"She says turn on the light, otherwise it can't be seen/She's got cheekbones like geometry and eyes like sin" - Perfect Skin, by Lloyd Cole
Nicole Kidman has a way of turning men's brains to mush. Critics go ga-ga for her: this was the woman who inspired that famous "theatrical Viagra" review when she starred in The Blue Room in the West End. Guardian film critic Peter Bradshaw fancied he could "hear the faint crackle of her stockings" as she entered The Golden Compass. The usually estimable David Thomson went so far as to write a tell-all book about her stranglehold on his fevered imagination, including a three-page fantasy involving a brothel, a white bra "a size or two too small", a Gestapo officer and "an elderly Chinaman".
So let's admit that Kidman is hot and get it over with. But it's equally true to say that she's cold. Her characters are invariably rational and calculating, not warm and impetuous. This remains true even when she's playing not-so-smart (in To Die For, for instance; still a defining role).
Look back over the 30 or so movies she's made since Dead Calm in 1989 and you'd be hard pressed to find evidence of chemistry with anyone - least of all in the three pictures she made with Tom Cruise. She had more rapport with her husband in Birth - dead and reborn as a ten-year-old child. As Dead Calm demonstrated from the outset, Kidman is a remarkably self-sufficient presence, enterprising and intelligent enough to save her own skin. It's rare that she pays more than lip service to anyone else's.
This explains why she was such bad casting as the last vestige of humanity in The Invasion - she comes across as part pod person already. Conversely, it suggests why Phillip Pullman says he always imagined Kidman playing the glamorous Marisa Coulter in The Golden Compass, and why she's so good in it. Of course, we don't insist that actors should be emotionally available. What's more, 50 or 60 years ago the silver screen was dominated by women like this: Joan Crawford, for instance; or Barbara Stanwyck. In another era, she might have made a formidable femme fatale. Today, in our more touchy-feely times, that hardness must be counted a limitation.
Kidman can be desperately unconvincing when she's called on to play someone with less of her wherewithal - the gentle impracticality required of her in certain scenes in Cold Mountain for example, or as needy white trash Faunia Farley in The Human Stain. When she's flailing she can be mannered and heavy.
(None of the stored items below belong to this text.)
/-- The launches the Dealer may serve on a die, with a ready iteration. -/
def candidates (s : State) (die : Nat) : List Launch :=
  s.launches.filter (fun l => mayDispatch s die l && (firstReady s l).isSome)

/-- The gang iterations that are next on a die and find no cluster wait for one: each gang launch that comes before the
first launch whose iteration has a place (R70). -/
def waitGangs (die : Nat) : Nat → List Launch → State → State
  | 0, _, s => s
  | fuel + 1, ls, s =>
    match nextOf s die ls with
    | none => s
    | some l =>
      if (placeFor s l die).isSome then s
      else
        let s := if l.gang && !s.resv.any (fun r => r.die = die && r.launch = l.id) then
          { s with resv := s.resv ++ [⟨die, l.id, none⟩] } else s
        waitGangs die fuel (ls.filter (fun x => x.id ≠ l.id)) s

/-- A die's reservations brought up to date: one whose launch dispatches no more is gone, and one that waits takes the first
eligible cluster that is wholly free (R70). -/
def updateResv (die : Nat) (s : State) : State :=
  let live (r : Reserve) : Bool := r.die ≠ die || s.launches.any (fun l =>
    l.id = r.launch && (l.st == .waiting || l.st == .running) && l.disp < l.total)
  let s := { s with resv := s.resv.filter live }
  (s.resv.filter (fun r => r.die = die && r.cluster.isNone)).foldl (fun (s : State) r =>
    match s.launches.find? (fun l => l.id = r.launch) with
    | none => s
    | some l =>
      match freeCluster s l die with
      | none => s
      | some cl => { s with resv := s.resv.map (fun x => if x = r then { x with cluster := some cl } else x) }) s

/-- The launch the Dealer serves next on a die (R69). -/
def chooseLaunch (s : State) (die : Nat) : Option Launch :=
  nextOf s die ((candidates s die).filter (fun l => (placeFor s l die).isSome))

/-- An ordinal dispatched: the cursor moves to the lowest undispatched one. -/
def advanceCursor (ahead : List Nat) : Nat → Nat → Nat × List Nat
  | 0, c => (c, ahead)
  | fuel + 1, c => if ahead.contains c then advanceCursor (delSet c ahead) fuel (c + 1) else (c, ahead)

def takeOrdinal (l : Launch) (o : Nat) : Launch :=
  let r := advanceCursor (addSet o l.ahead) (l.ahead.length + 1) l.cursor
  { l with cursor := r.1, ahead := r.2, disp := l.disp + 1, st := .running }

/-- A Dealer starts the next iteration of its die (R69 to R71). -/
def execDispatch (die : Nat) (s : State) : Res :=
  let s := updateResv die s
  let s := updateResv die (waitGangs die (s.launches.length + 1) (candidates s die) s)
  match chooseLaunch s die with
  | none => .next s
  | some l =>
    match firstReady s l, placeFor s l die with
    | some o, some cs =>
      let s := { s with rr := mset 0 s.rr (8 * die + l.prio) ((((if die = 0 then l.slot0 else l.slot1).getD 0) + 1) % 16),
                        resv := s.resv.filter (fun r => !(r.die = die && r.launch = l.id)) }
      let s := modLaunch l.id (fun l =>
        let l := takeOrdinal l o
        if die = 0 then { l with last0 := cs.head? } else { l with last1 := cs.head? }) s
      .next (watchWindow l.id (cs.foldl (fun s c => startCell c l o s) s))
    | _, _ => .next s

/-! ### Cells that end (R75, R77, R311, R312, R322, R327) -/

/-- The cells of a launch of this device that run. -/
def cellsOf (s : State) (id : Nat) : List Nat :=
  (s.cores.filter (fun p => p.2.live && p.2.launchNo = id && (fld p.2.launchid 24 8).toNat = s.dev % 256)).map (·.1)

/-- Whether a core's cell belongs to a launch held by this device. -/
def ownLaunch (s : State) (c : Nat) : Bool := (fld (s.core c).launchid 24 8).toNat = s.dev % 256

/-- A mark that its cell leaves behind (R311): the stopped operation is abandoned, the launch faulted, CE_LATE
written. -/
def settleMark (c : Nat) (x : TlCtx) (s : State) : State :=
  let k := s.core c
  match (k.tlOf x).mark with
  | none => s.modCore c (fun k => k.setTl x { k.tlOf x with stopped := false })
  | some m =>
    let s := match opAt s c x m.op with | some o => abandonOp c x o s | none => s
    let s := s.modCore c (fun k => k.setTl x { k.tlOf x with stopped := false, mark := none })
    event (faultRef s k.launchid) k.ctxOf 0x83 c k.launchNo m.addr (lateCause m.cause m.info)
def settleMarks (c : Nat) (s : State) : State := [TlCtx.fa, .mx, .ea, .sq].foldl (fun s x => settleMark c x s) s

/-- Requests of a core's strands have no one to answer to any more; an operation parked at another device's home is
withdrawn there (R248). -/
def dropAsks (c : Nat) (s : State) : State :=
  let s := withdrawFe c s
  { s with net := { s.net with outs := s.net.outs.map (fun o =>
      match o.why with
      | .answer c' _ _ => if c' = c then { o with why := .other 32 } else o
      | .fetch c' a n (some _) => if c' = c then { o with why := .fetch c' a n none } else o
      | _ => o) } }

/-- A core is empty again: tokens, lease, lent banks and waiting notices go with the cell (R31, R77). -/
def endCell (c : Nat) (s : State) : State :=
  let s := dropAsks c (stopStrands c s)
  { s.modCore c (fun k => { k with
      live := false, mode := .u, h := Vector.replicate 64 0, lent := 0, tq := Vector.replicate 12 [], tokPoison := [],
      lease := .init, savedst := 0, loads := [], vPend := [], stepArm := false, refused := [], raised := none,
      arrived := 0, notified := 0 }) with
    phases := s.phases.map (fun p => { p with waiting := p.waiting.filter (· ≠ c), bad := p.bad.filter (· ≠ c) }),
    msgs := s.msgs.filter (fun m => match m with | .notice x _ => x ≠ c | _ => true) }

/-- Every handle of a cell given up: tiles dropped, ends closed with a cause (R77, R312, R327). -/
def letAllGo (c cause : Nat) (s : State) : State :=
  (List.range 63).foldl (fun s i => letGo c .ctl cause false (vget 0 (s.core c).h (i + 1)) s) s

/-- A cell that PREEMPT signalled is resolved (R322). -/
def resolved (id ord q : Nat) (s : State) : State :=
  modLaunch id (fun l => { l with awaited := l.awaited.filter (· ≠ 4 * ord + q) }) s
def resolvedAt (c : Nat) (s : State) : State :=
  if ownLaunch s c then
    let k := s.core c
    resolved k.launchNo k.ordinal (if k.gang then posOf c else 0) s
  else s

/-- Commands that a stopped and discarded cell leaves: those not started, and copies, are abandoned (R75, R323). -/
def dropQueued (c : Nat) (s : State) : State :=
  [TlCtx.fa, .mx, .ea].foldl (fun s x =>
    ((s.core c).opsOf x).foldl (fun s o =>
      let copy := match o.i with | .cec .. => true | _ => false
      if copy || (x == .mx && !o.started) then abandonOp c x o s else s) s) s

/-- Operations whose image holds them leave the core with their pins, uncounted (R103, R323); a collective that has
joined runs on for the cell that is out. -/
def leaveOps (c : Nat) (s : State) : State :=
  let on (o : Op) : Bool := (match o.i with | .cecol .. => true | _ => false) && o.pos = 1 && o.cell = (s.core c).cell
  s.modCore c (fun k =>
    let gone := ([TlCtx.fa, .mx, .ea].map (fun x => (k.opsOf x).filter (fun o => o.cell = k.cell && !on o))).flatten
    let pins := (((gone.map (·.pins)).flatten).filter (fun h => !counted h)).map hTile
    let k := [TlCtx.fa, .mx, .ea].foldl (fun (k : Core) x =>
      let keep := ((k.opsOf x).filter (fun o => o.cell ≠ k.cell || on o)).map (fun o => if on o then { o with cell := 0 } else o)
      (k.setOps x keep).setTl x { k.tlOf x with out := keep.map (·.n), mark := none, stopped := false }) k
    { k with
      pins := (k.pins.map (fun p => (p.1, p.2 - (pins.filter (· == p.1)).length))).filter (fun p => p.2 ≠ 0)
      owedWeights := k.owedWeights.filter (fun h => !pins.contains (hTile h))
      preempted := false, transit := [], origins := [] })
She's also quite capable of blanding out completely playing pert and pretty in pass-me-the-paycheck fluff like The Stepford Wives and Bewitched.
Since the split from Cruise - and the determined, worldwide media charm offensive she put herself through in its wake - Kidman made herself, if not the biggest female star in the world (I guess Julia Roberts and Angelina Jolie would have something to say about that) then certainly the most sought after. And she accomplished this more than anything by communicating her hunger for challenge and good work.
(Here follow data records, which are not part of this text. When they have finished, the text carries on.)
-- ==== Sys2Proof/Machine/Dispatch.lean ====
section
/-! DEFINITION. The dispatch of every instruction and event to its one meaning. -/

namespace Sys2Proof.Machine
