/-- R166, R168: the array passes to the next core asking in increasing position after the last holder, or to a gang
that has formed; a lease ends after 65,536 cycles, and an idle one is revoked, with REV, once another core has asked
for 1,024. -/
def Obligations.LeaseSteps : Prop :=
  (∀ (cl q : Nat) (s : State), cl < 32 →
    (∀ c ∈ coresOf cl, (s.core c).lease.st ≠ .held ∧ busyArray s c = false) → gangFormed s cl = false →
    nextAsker s cl = some q →
    ∃ t, exec (.leaseGrant cl) s = .next t ∧
      (t.core (coreAt cl q)).lease = { (s.core (coreAt cl q)).lease with
        st := .held, since := s.cycle, used := 0, idle := s.cycle, again := false,
        asking := (s.core (coreAt cl q)).lease.asking && !(s.core (coreAt cl q)).lease.again } ∧ (t.cluster cl).last = q ∧
      (∀ c, c ≠ coreAt cl q → t.core c = s.core c) ∧ t.mem = s.mem) ∧
  (∀ (cl : Nat) (s : State), cl < 32 → (∀ c ∈ coresOf cl, busyArray s c = false) → gangFormed s cl = true →
    ∃ t, exec (.leaseGrant cl) s = .next t ∧ (∀ c ∈ coresOf cl, (t.core c).lease.st = .held ∧ (t.core c).lease.gang = true) ∧
      (t.cluster cl).gangAt = none ∧ t.mem = s.mem) ∧
  (∀ (c : Nat) (s : State), (s.core c).lease.st = .held → (s.core c).lease.since + 65536 ≤ s.cycle →
    ∃ t, exec (.leaseExpiry c) s = .next t ∧ (t.core c).lease.st = .none ∧ (∀ c', c' ≠ c → t.core c' = s.core c') ∧
      t.mem = s.mem) ∧
  (∀ (c d : Nat) (s : State), (s.core c).lease.st = .held → (s.core c).lease.gang = false → d ∈ coresOf (clusterOf c) →
    (s.core d).lease.st = .req → busyArray s c = false → (s.core c).lease.idle + 1024 ≤ s.cycle →
    (∀ e ∈ coresOf (clusterOf c), (s.core e).lease.st = .req → (s.core e).lease.since + 1024 ≤ s.cycle) →
    ∃ t, exec (.leaseRevoke c) s = .next t ∧ (t.core c).lease.st = .none ∧ (t.core c).mstat = (s.core c).mstat ||| 0x20 ∧
      (∀ c', c' ≠ c → t.core c' = s.core c') ∧ t.mem = s.mem) ∧
  (∀ (cl at_ : Nat) (s : State), (s.cluster cl).gangAt = some at_ → gangFormed s cl = false → at_ + 1024 ≤ s.cycle →
    (∀ c ∈ coresOf cl, (s.core c).lease.st ≠ .req) →
    ∃ t, exec (.gangLeaseTimeout cl) s = .next t ∧ (t.cluster cl).gangAt = none ∧ t.cores = s.cores ∧ t.mem = s.mem) ∧
  (∀ (cl at_ c : Nat) (s : State), cl < 32 → (s.cluster cl).gangAt = some at_ → gangFormed s cl = false →
    at_ + 1024 ≤ s.cycle → c ∈ coresOf cl → (s.core c).lease.st = .req → (s.core c).lease.gang = true →
    (s.core c).mode = .u → (s.core c).live = true → (s.core c).raised = none → quiet (s.core c) .exe = true →
    ∃ t, exec (.gangLeaseTimeout cl) s = .next t ∧ (t.core c).lease.st = .none ∧ (t.core c).mode = .s ∧
      (t.core c).trapcause = 0x856 ∧ (t.cluster cl).gangAt = none)

/-- R164, R165, R172, R180 to R183: the command at the head of a core's queue starts once its tiles are FULL, with the
row pointer at 0, and completes: MZERO leaves +0 in its region and nothing else changed there, MDRAIN writes its V
registers unless its cell has ended, a product its rows; the command's number is complete once its unpins are applied. That
a command's work is one step is the model's choice (log 21). -/
def Obligations.MatrixCommands : Prop :=
  (∀ (c : Nat) (s : State) (o : Op), headOp s c = some o → o.started = false → mxReady s c o = true →
    (productOf c o = none →
      ∃ t, exec (.matrixCmdStart c) s = .next t ∧ (headOp t c).map (·.started) = some true ∧
        (t.core c).quarter = (s.core c).quarter ∧ SameBytes s t) ∧
    (∀ p, productOf c o = some p → p.gang = false →
      operandsNow s o.ctx (p.tiles (suppliesB c p)) = (none, false) →
      ∃ t, exec (.matrixCmdStart c) s = .next t ∧ (headOp t c).map (·.started) = some true ∧ (t.core c).mrowp = 0 ∧
        (t.core c).quarter = (s.core c).quarter ∧ SameBytes s t) ∧
    (∀ p, productOf c o = some p → p.gang = false → (operandsNow s o.ctx (p.tiles (suppliesB c p))).1 = none →
      (operandsNow s o.ctx (p.tiles (suppliesB c p))).2 = true → exec (.matrixCmdStart c) s = .next s)) ∧
  (∀ (c : Nat) (s : State) (o : Op) (cl : Clause) (m n zcol : BitVec 9) (zrow : BitVec 7), headOp s c = some o →
    o.started = true → mxReady s c o = true → o.i = .mzero cl m n zrow zcol → o.pins = [] →
    unpinPending s c .mx o.n = false →
    ∃ t, exec (.matrixCmdComplete c) s = .next t ∧
      (∀ i, mget 0 (t.core c).quarter i =
        if zrow.toNat ≤ i / 512 ∧ i / 512 ≤ zrow.toNat + m.toNat ∧ zcol.toNat ≤ i % 512 ∧ i % 512 ≤ zcol.toNat + n.toNat
        then 0 else mget 0 (s.core c).quarter i) ∧ o.n ∉ ((t.core c).tlOf .mx).out ∧
      (∀ x ∈ (t.core c).opsOf .mx, x.n ≠ o.n) ∧ (∀ c', c' ≠ c → t.core c' = s.core c') ∧ SameBytes s t) ∧
  (∀ (c : Nat) (s : State) (o : Op) (cl : Clause) (v : BitVec 9) (e : Elem) (sat clip z : Bool) (scl : Option (BitVec 5))
      (m n zcol : BitVec 9) (zrow : BitVec 7), headOp s c = some o → o.started = true → mxReady s c o = true →
    o.i = .mdrain cl (.vregs v) e sat clip z scl m n zrow zcol → o.pins = [] → unpinPending s c .mx o.n = false →
    ∃ t, exec (.matrixCmdComplete c) s = .next t ∧
      (opLate s c o = false →
        (∀ r k, r ≤ m.toNat → k ≤ n.toNat → blockSlot (t.core c) v.toNat (n.toNat + 1) r k =
          widen e (((drainVals s c o e sat clip zrow.toNat zcol.toNat (m.toNat + 1) (n.toNat + 1)).getD r []).getD k (0, 0)).1) ∧
        (∀ x ∈ (t.core c).vPend, x ∉ blockRegs v.toNat (m.toNat + 1) (n.toNat + 1))) ∧
      (opLate s c o = true → ∀ x, (t.core c).rV x = (s.core c).rV x) ∧ o.n ∉ ((t.core c).tlOf .mx).out ∧
      (∀ c', c' ≠ c → t.core c' = s.core c') ∧ SameBytes s t) ∧
  (∀ (c : Nat) (s s1 : State) (o : Op) (p : Product), headOp s c = some o → o.started = true → mxReady s c o = true →
    productOf c o = some p → p.gang = false → productRun [(c, o, p)] s = .ok s1 →
    ∃ t, exec (.matrixCmdComplete c) s = .next t ∧ (t.core c).quarter = (s1.core c).quarter ∧
      (t.core c).mstat = (s1.core c).mstat ∧
      (Unpins s1 c .mx (nowOp s1 c .mx o) → o.n ∉ ((t.core c).tlOf .mx).out) ∧
      (∀ x ∈ (t.core c).opsOf .mx, x.n ≠ o.n))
That is: over a three-year period she worked with an Aussie (Baz Luhrmann on Moulin Rouge!); a Spaniard (Alejandro Amenabar on The Others); two Brits (Jez Butterworth and Stephen Daldry, on Birthday Girl and The Hours, respectively); and a crazy Dane (Lars Von Trier on Dogville). Hardly a safe commercial choice in the lot of them, yet she came away with back to back Best Actress nominations, a win for The Hours, a couple of bone fide hits, and enormous credibility.
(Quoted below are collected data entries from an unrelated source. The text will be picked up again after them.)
-- ==== Sys2Proof/Laws/State.lean ====
section
/-! SUPPORT. What each update of the state leaves alone, field by field, and what it reads back as. -/

namespace Sys2Proof.Machine

/-! ### Cores, contexts, clusters -/

@[simp] theorem State.core_setCore (s : State) (c : Nat) (k : Core) : (s.setCore c k).core c = k := by
  simp [State.core, State.setCore]
theorem State.core_setCore_ne (s : State) (c d : Nat) (k : Core) (h : d ≠ c) : (s.setCore c k).core d = s.core d := by
  simp [State.core, State.setCore, mget_mset_ne, h]
@[simp] theorem State.core_modCore (s : State) (c : Nat) (f : Core → Core) : (s.modCore c f).core c = f (s.core c) := by
  simp [State.modCore]
theorem State.core_modCore_ne (s : State) (c d : Nat) (f : Core → Core) (h : d ≠ c) :
    (s.modCore c f).core d = s.core d := State.core_setCore_ne s c d _ h
@[simp] theorem State.me_modMe (s : State) (f : Core → Core) : (s.modMe f).me = f s.me := State.core_modCore s _ f
@[simp] theorem State.ctx_modCtx (s : State) (c : Nat) (f : Ctx → Ctx) : (s.modCtx c f).ctx c = f (s.ctx c) := by
  simp [State.ctx, State.modCtx]
theorem State.ctx_modCtx_ne (s : State) (c d : Nat) (f : Ctx → Ctx) (h : d ≠ c) : (s.modCtx c f).ctx d = s.ctx d := by
  simp [State.ctx, State.modCtx, mget_mset_ne, h]
@[simp] theorem State.cluster_modCluster (s : State) (c : Nat) (f : Cluster → Cluster) :
    (s.modCluster c f).cluster c = f (s.cluster c) := by
  simp [State.cluster, State.modCluster]

@[simp] theorem Core.strand_modStrand (k : Core) (st : Strand) (f : StrandSt → StrandSt) :
    (k.modStrand st f).strand st = f (k.strand st) := by cases st <;> rfl
@[simp] theorem Core.strand_setStrand (k : Core) (st : Strand) (x : StrandSt) : (k.setStrand st x).strand st = x := by
  cases st <;> rfl
theorem Core.strand_modStrand_ne (k : Core) (st u : Strand) (f : StrandSt → StrandSt) (h : u ≠ st) :
    (k.modStrand st f).strand u = k.strand u := by cases st <;> cases u <;> first | rfl | exact absurd rfl h

/-! ### State.setCore -/

@[simp] theorem State.setCore_dev (s : State) (c : Nat) (k : Core) : (s.setCore c k).dev = s.dev := rfl
@[simp] theorem State.setCore_boot (s : State) (c : Nat) (k : Core) : (s.setCore c k).boot = s.boot := rfl
@[simp] theorem State.setCore_bootFail (s : State) (c : Nat) (k : Core) : (s.setCore c k).bootFail = s.bootFail := rfl
@[simp] theorem State.setCore_fwVersion (s : State) (c : Nat) (k : Core) : (s.setCore c k).fwVersion = s.fwVersion := rfl
@[simp] theorem State.setCore_fwDigest (s : State) (c : Nat) (k : Core) : (s.setCore c k).fwDigest = s.fwDigest := rfl
@[simp] theorem State.setCore_rollback (s : State) (c : Nat) (k : Core) : (s.setCore c k).rollback = s.rollback := rfl
@[simp] theorem State.setCore_ctxs (s : State) (c : Nat) (k : Core) : (s.setCore c k).ctxs = s.ctxs := rfl
@[simp] theorem State.setCore_clusters (s : State) (c : Nat) (k : Core) : (s.setCore c k).clusters = s.clusters := rfl
@[simp] theorem State.setCore_mem (s : State) (c : Nat) (k : Core) : (s.setCore c k).mem = s.mem := rfl
@[simp] theorem State.setCore_full (s : State) (c : Nat) (k : Core) : (s.setCore c k).full = s.full := rfl
@[simp] theorem State.setCore_poison (s : State) (c : Nat) (k : Core) : (s.setCore c k).poison = s.poison := rfl
@[simp] theorem State.setCore_parks (s : State) (c : Nat) (k : Core) : (s.setCore c k).parks = s.parks := rfl
@[simp] theorem State.setCore_watches (s : State) (c : Nat) (k : Core) : (s.setCore c k).watches = s.watches := rfl
@[simp] theorem State.setCore_copy0 (s : State) (c : Nat) (k : Core) : (s.setCore c k).copy0 = s.copy0 := rfl
@[simp] theorem State.setCore_copy1 (s : State) (c : Nat) (k : Core) : (s.setCore c k).copy1 = s.copy1 := rfl
@[simp] theorem State.setCore_cows (s : State) (c : Nat) (k : Core) : (s.setCore c k).cows = s.cows := rfl
@[simp] theorem State.setCore_launches (s : State) (c : Nat) (k : Core) : (s.setCore c k).launches = s.launches := rfl
@[simp] theorem State.setCore_nextLaunch (s : State) (c : Nat) (k : Core) : (s.setCore c k).nextLaunch = s.nextLaunch := rfl
@[simp] theorem State.setCore_rr (s : State) (c : Nat) (k : Core) : (s.setCore c k).rr = s.rr := rfl
@[simp] theorem State.setCore_resv (s : State) (c : Nat) (k : Core) : (s.setCore c k).resv = s.resv := rfl
@[simp] theorem State.setCore_budget (s : State) (c : Nat) (k : Core) : (s.setCore c k).budget = s.budget := rfl
@[simp] theorem State.setCore_budgetNext (s : State) (c : Nat) (k : Core) : (s.setCore c k).budgetNext = s.budgetNext := rfl
@[simp] theorem State.setCore_used (s : State) (c : Nat) (k : Core) : (s.setCore c k).used = s.used := rfl
@[simp] theorem State.setCore_debt (s : State) (c : Nat) (k : Core) : (s.setCore c k).debt = s.debt := rfl
@[simp] theorem State.setCore_holds (s : State) (c : Nat) (k : Core) : (s.setCore c k).holds = s.holds := rfl
@[simp] theorem State.setCore_slips0 (s : State) (c : Nat) (k : Core) : (s.setCore c k).slips0 = s.slips0 := rfl
@[simp] theorem State.setCore_slips1 (s : State) (c : Nat) (k : Core) : (s.setCore c k).slips1 = s.slips1 := rfl
@[simp] theorem State.setCore_lost0 (s : State) (c : Nat) (k : Core) : (s.setCore c k).lost0 = s.lost0 := rfl
@[simp] theorem State.setCore_lost1 (s : State) (c : Nat) (k : Core) : (s.setCore c k).lost1 = s.lost1 := rfl
@[simp] theorem State.setCore_presscnt (s : State) (c : Nat) (k : Core) : (s.setCore c k).presscnt = s.presscnt := rfl
@[simp] theorem State.setCore_presslen (s : State) (c : Nat) (k : Core) : (s.setCore c k).presslen = s.presslen := rfl
@[simp] theorem State.setCore_presslenNext (s : State) (c : Nat) (k : Core) : (s.setCore c k).presslenNext = s.presslenNext := rfl
@[simp] theorem State.setCore_periodStart (s : State) (c : Nat) (k : Core) : (s.setCore c k).periodStart = s.periodStart := rfl
@[simp] theorem State.setCore_phases (s : State) (c : Nat) (k : Core) : (s.setCore c k).phases = s.phases := rfl
@[simp] theorem State.setCore_lentTok (s : State) (c : Nat) (k : Core) : (s.setCore c k).lentTok = s.lentTok := rfl
@[simp] theorem State.setCore_heldTok (s : State) (c : Nat) (k : Core) : (s.setCore c k).heldTok = s.heldTok := rfl
@[simp] theorem State.setCore_msgs (s : State) (c : Nat) (k : Core) : (s.setCore c k).msgs = s.msgs := rfl
@[simp] theorem State.setCore_stocks (s : State) (c : Nat) (k : Core) : (s.setCore c k).stocks = s.stocks := rfl
@[simp] theorem State.setCore_clears (s : State) (c : Nat) (k : Core) : (s.setCore c k).clears = s.clears := rfl
@[simp] theorem State.setCore_net (s : State) (c : Nat) (k : Core) : (s.setCore c k).net = s.net := rfl
@[simp] theorem State.setCore_places (s : State) (c : Nat) (k : Core) : (s.setCore c k).places = s.places := rfl
@[simp] theorem State.setCore_gangTo (s : State) (c : Nat) (k : Core) : (s.setCore c k).gangTo = s.gangTo := rfl
@[simp] theorem State.setCore_ships (s : State) (c : Nat) (k : Core) : (s.setCore c k).ships = s.ships := rfl
@[simp] theorem State.setCore_colls (s : State) (c : Nat) (k : Core) : (s.setCore c k).colls = s.colls := rfl
@[simp] theorem State.setCore_resp (s : State) (c : Nat) (k : Core) : (s.setCore c k).resp = s.resp := rfl
@[simp] theorem State.setCore_mgmt (s : State) (c : Nat) (k : Core) : (s.setCore c k).mgmt = s.mgmt := rfl
@[simp] theorem State.setCore_rows (s : State) (c : Nat) (k : Core) : (s.setCore c k).rows = s.rows := rfl
@[simp] theorem State.setCore_tripped (s : State) (c : Nat) (k : Core) : (s.setCore c k).tripped = s.tripped := rfl
@[simp] theorem State.setCore_capped (s : State) (c : Nat) (k : Core) : (s.setCore c k).capped = s.capped := rfl
@[simp] theorem State.setCore_cycle (s : State) (c : Nat) (k : Core) : (s.setCore c k).cycle = s.cycle := rfl
@[simp] theorem State.setCore_agenda (s : State) (c : Nat) (k : Core) : (s.setCore c k).agenda = s.agenda := rfl
@[simp] theorem State.setCore_cur (s : State) (c : Nat) (k : Core) : (s.setCore c k).cur = s.cur := rfl
@[simp] theorem State.setCore_free (s : State) (c : Nat) (k : Core) : (s.setCore c k).free = s.free := rfl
Her instincts (or her luck) haven't been so unerring since, but she continues to take on risky projects like Birth, Fur, and this week's brilliantly noxious Margot at the Wedding (one of her best ever performances in a film that has made less than $2 million at the US box office). Her career would look a lot more solid of if the supposedly safer mainstream movies had lived up to expectations. With the failure of The Golden Compass in the US market, the $10 million paychecks may be gone for good.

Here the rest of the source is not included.